この報告書は、米国政府を調査する超党派の監視団体、政府監査院(GAO)が発表した。報告書は「クラウドシーディング」、つまり雲にヨウ化銀の結晶を散布して崩壊させ、あの甘い雨を降らせる手法に焦点を絞っている。西部諸州では干ばつが日常的に発生しており、多くの地方自治体がクラウドシーディングを用いて雨を降らせようとしている。
効果は薄い。GAOは、クラウドシーディングには一定の有効性があると認めているものの、その効果を測定することはほぼ不可能だと述べている。「クラウドシーディングは水の利用可能性を高め、経済、環境、そして人間の健康に利益をもたらす可能性がある。GAOが検証した研究では、追加降水量の推定値は0~20%の範囲であった」と報告書は述べている。「しかしながら、有効性に関する研究には限界があるため、クラウドシーディングの効果を評価することは困難である。」
雲に何かを撒いて雨を降らせるというアイデアは19世紀後半に始まりましたが、第二次世界大戦後まで研究・完成することはありませんでした。「科学者たちは1940年代に、ドライアイスやヨウ化銀の結晶を用いて雲に含まれる水分から人工的に氷の結晶を生成できることを実験室で観察し、雲の種まきの基礎を実証しました」とGAOは報告書で述べています。「この発見を受けて、野外実験を含む研究開発に連邦政府から多額の資金が投入されました。例えば、1978年度の気象制御に対する連邦政府の資金総額は、2024年のドル換算で約6,800万ドルでした。」

科学者たちは、それが本当に効果的だったのか、あるいはもし効果があったとしても、その効果がどれほどのものだったのかを完全に証明することはできませんでした。1980年代、連邦政府はクラウドシーディングのための資金を削減しました。今日では、クラウドシーディング計画のほとんどは地方自治体の管轄となっています。GAOによると、9つの州(カリフォルニア州、コロラド州、アイダホ州、ネバダ州、ニューメキシコ州、ノースダコタ州、テキサス州、ユタ州、ワイオミング州)がクラウドシーディングを行っています。
散布の方法や詳細は国や州によって大きく異なります。雲の上空や雲の中を飛行する航空機から散布する場合もあれば、地上に設置した大型の砲から粒子を大気中に噴射する場合もあります。ヨウ化銀が用いられることが多いですが、塩化ナトリウム、ドライアイス、液体プロパンなどの塩も使用されます。

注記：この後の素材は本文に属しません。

-- ==== Sys2Proof/Laws/PerInstr.lean ====
section
/-! SUPPORT. For each instruction as syntax: the encoder gives it an opcode that its slot assigns (R69). -/

namespace Sys2Proof.Laws.Assigned

/-- The encoder gives an opcode that R69 assigns in the slot. -/
def Statement (i : Instr) : Prop := ∀ x w, encode i = some (x, w) → assigned x (opcodeOf w) = true

/-- A slot word whose opcode is assigned. -/
theorem of_word {i : Instr} {x : Slot} {g : Guard} {op : Byte} {f : BitVec 42} (h : encode i = some (x, word g op f))
    (ha : assigned x op = true) : Statement i := by
  intro y w hw
  rw [h] at hw
  cases hw
  simpa using ha

/-- An event has no slot word. -/
theorem of_none {i : Instr} (h : encode i = none) : Statement i := by
  intro y w hw
  rw [h] at hw
  cases hw
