/-- Every step keeps the invariant: memory stays in its canonical form, addresses rising and no byte listed that reads as
an unlisted one, and the sets of empty words (R150) and poisoned sectors (R361) stay strictly rising lists. -/
def Obligations.InvariantStep : Prop := ∀ (s t : State), s.Inv → step s = .next t → t.Inv
end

GAOの報告書は、この技術の限界を列挙している。ユタ州だけでも、雲のシーディングに年間1200万ドルを投じているが、その成果は目覚ましいものではない。雲のシーディングがなければどれだけの雨が降っていたかを推定することは難しいため、いかなる研究においても対照群を作る適切な方法はない。また、シーディングが特定の地域の降雨量にどの程度影響を与えたかを知ることも困難だ。これまでに行われた雲のシーディングによる降雨量に関する研究の多くは、統計的に有意な結果を示していない。
「ある研究では、ランダム化された118の事例において降水量が平均3%増加したと報告されているが、この影響は統計的にゼロと区別がつかなかった」とGAOは述べている。「ある研究では、1977年から2018年の間に9つの事例において降水量が平均3%増加したと報告されているが、統計結果では7つの事例において人工降水量の増加が明確に確認できなかった。」
GAOはまた、ヨウ化銀結晶やその他の微粒子を雲に注入して雨を降らせることが、地上の動植物にどのような影響を与えるかは誰にも分かっていないと指摘した。乾燥地帯に水が多いのは一般的に良いことだが、繊細で複雑な生態系において水位の変化は予期せぬ結果をもたらす可能性がある。「ある関係者は、人工降雨による水位上昇と水温低下によって魚類の生育状況が改善されるかどうかは不明であり、人工降雨による土壌水分の増加が、森林の健全化と乾燥の緩和、そして山火事発生リスクの低減にどう繋がるのかも不透明だと述べた。」
ヨウ化銀は少量であれば無毒であるように思われますが、科学的根拠はまだ確立されていません。「ヨウ化銀は水にほとんど溶けません」と報告書は述べています。「しかし、溶解すると少量の銀イオンが放出されます。抗菌物質として知られる銀イオンは、過剰に摂取すると、環境や水資源中の有益な細菌に有害な影響を与える可能性があります。」
GAOは、クラウドシーディングプログラムのもう一つの問題点、つまり陰謀論についても指摘しました。政府による気象制御は長年、陰謀論の象徴とされてきました。これはアレックス・ジョーンズ氏にとって人気の話題であり、今年はハリケーン・ヘレン発生後にジョージア州選出の共和党議員マージョリー・テイラー・グリーン氏がこの話題を広めたことで、注目を集めるようになりました。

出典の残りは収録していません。